Materials and Methods: Sixty samples were collected and investigated from fomites by surface swabbing and open plate air exposure in the ICUs before and after fumigation using standard microbiological methods.
Results: Out of the sixty samples investigated, 38 (63.3%) yielded positive bacterial growth. Twenty-six (68%) were before fumigation of the ICU and 31.5% (n = 12) from postfumigation culture. Coagulase-negative Staphylococci spp.(CoNS) accounted for 39.4% (n = 15) of the positive cultures, Bacillus spp. 15% (n = 9), Klebsiella pneumoniae 13.2% (n = 5), Escherichia coli 10.5% (n = 4), Klebsiella oxytoca 7.9% (n = 3), and Streptococcus pyogenes 5.3% (n = 2). The antibiotic susceptibility test results of the isolates revealed that CoNS were resistant to amoxicillin, ampicillin-cloxacillin, and cefuroxime. K. pneumoniae was also resistance to chloramphenicol, aminoglycosides, and penicillins, whereas E. coli showed resistance to fluoroquinolones, particularly pefloxacin and ofloxacin. Conversely, Bacillus spp., K. oxytoca, and S. pyogenes were susceptibility to all test antibiotics.
Conclusion: The high level of bacterial contamination of equipment and inanimate objects in the ICUs and the presence of multidrug resistant bacteria calls for prompt and a holistic infection control interventions.
Keywords: Bacterial contamination, fomites, Intensive Care Unit, nosocomial infection
|How to cite this article:|
Barma MM, Nasir IA, Babayo A. Bacterial pathogens and their antibiotic susceptibility pattern in Intensive Care Units of the University of Maiduguri Teaching Hospital, Nigeria. J Med Trop 2017;19:16-20
|How to cite this URL:|
Barma MM, Nasir IA, Babayo A. Bacterial pathogens and their antibiotic susceptibility pattern in Intensive Care Units of the University of Maiduguri Teaching Hospital, Nigeria.

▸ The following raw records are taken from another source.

-- ==== Sys2Proof/Machine/Rmu.lean ====
section
/-! DEFINITION. The random-math interpreter: `RM_EXEC` (R180) and the seven instructions (R184 to R195). -/

namespace Sys2Proof.Machine

/-- `ALU(MUL)` (R188): the low 32 bits of the product. -/
def aluMul (a b : W32) : W32 := a * b

/-- `ALU(ADD)` (R189). -/
def aluAdd (c a b : W32) : W32 := a + b + c

/-- `ALU(SUB)` (R190). -/
def aluSub (a b : W32) : W32 := a - b

/-- `ALU(ROR)` (R191): by `b mod 32`, a zero shift leaving `a`. -/
def aluRor (a b : W32) : W32 :=
  if b.toNat % 32 = 0 then a else (a >>> (b.toNat % 32)) ||| (a <<< (32 - b.toNat % 32))

/-- `ALU(ROL)` (R192). -/
def aluRol (a b : W32) : W32 :=
  if b.toNat % 32 = 0 then a else (a <<< (b.toNat % 32)) ||| (a >>> (32 - b.toNat % 32))

/-- `ALU(XOR)` (R193). -/
def aluXor (a b : W32) : W32 := a ^^^ b

/-- The end of an executed instruction: `PC <- PC + 1` (R185), and the cap when `PC` becomes 70 (R186). -/
def Context.advance (c : Context) : Context :=
  if c.pc + 1#7 = 70#7 then
    { c with pc := 70#7, status := { c.status with state := .done, cap := true, fpc := 70#7 } }
  else { c with pc := c.pc + 1#7 }

/-- The body of R181 for an ALU instruction: both operands are read before the one register write (R184, R195). An
index that R97 or R98 calls illegal raises the cause those rules name, DST before SRC (R264). -/
def aluStep (d s : Byte) (alu : W32 → W32 → W32) (st : State) : Host.Outcome State Fault Refusal :=
  if dstLegal d = false then .next (raiseRm .illegalDst st)
  else if srcLegal s = false then .next (raiseRm .illegalSrc st)
  else
    .next (st.mapCtx fun c =>
      let c := c.noteReads c.pc [{ space := .r, index := d.toNat }, { space := .r, index := s.toNat }]
      Context.advance { c with r := c.r.set d.toNat (alu (c.r.get d.toNat) (c.r.get s.toNat)) })

/-- `MUL Rd, Rs` (R188). -/
def execMul (d s : Byte) (st : State) : Host.Outcome State Fault Refusal := aluStep d s aluMul st

/-- `ADD Rd, Rs, C` (R189). -/
def execAdd (d s : Byte) (c : W32) (st : State) : Host.Outcome State Fault Refusal := aluStep d s (aluAdd c) st

/-- `SUB Rd, Rs` (R190). -/
def execSub (d s : Byte) (st : State) : Host.Outcome State Fault Refusal := aluStep d s aluSub st

/-- `ROR Rd, Rs` (R191). -/
def execRor (d s : Byte) (st : State) : Host.Outcome State Fault Refusal := aluStep d s aluRor st

/-- `ROL Rd, Rs` (R192). -/
def execRol (d s : Byte) (st : State) : Host.Outcome State Fault Refusal := aluStep d s aluRol st

/-- `XOR Rd, Rs` (R193). -/
def execXor (d s : Byte) (st : State) : Host.Outcome State Fault Refusal := aluStep d s aluXor st

/-- `RET` (R194): `FPC <- PC`, `STATE <- DONE`. -/
def execRet (st : State) : Host.Outcome State Fault Refusal :=
  .next (st.mapCtx fun c => { c with status := { c.status with state := .done, fpc := c.pc } })

/-- `RM_EXEC` (R180): the run starts at slot 0; its steps follow while `BUSY`. -/
def execRmExec (st : State) : Host.Outcome State Fault Refusal :=
  .next (st.mapCtx fun c => { c.start with pc := 0#7 })

end Sys2Proof.Machine
end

J Med Trop [serial online] 2017 [cited 2017 Oct 19];19:16-20. Available from: http://www.jmedtropics.org/text.asp?2017/19/1/16/207587
| Introduction|| |
Patients in Intensive Care Units (ICUs) are a significant subgroup of all hospitalized patients, accounting for about 25% of all hospital infections. The prevalence of ICU-acquired infections is significantly higher in developing countries than in industrialized countries, varying between 4.4% and 88.9%. Furthermore, device-associated infection rates in developing countries, especially ventilator-associated pneumonia followed by central venous catheter-related bloodstream infections occur at a higher frequency than in European countries and the USA.
There has been a recent interest in the use of chemical fumigation in health-care facilities because of concerns about the role of the environment as a cause of healthcare-associated infections (HAIs) and a perception that surface cleaning and disinfection methods are ineffective.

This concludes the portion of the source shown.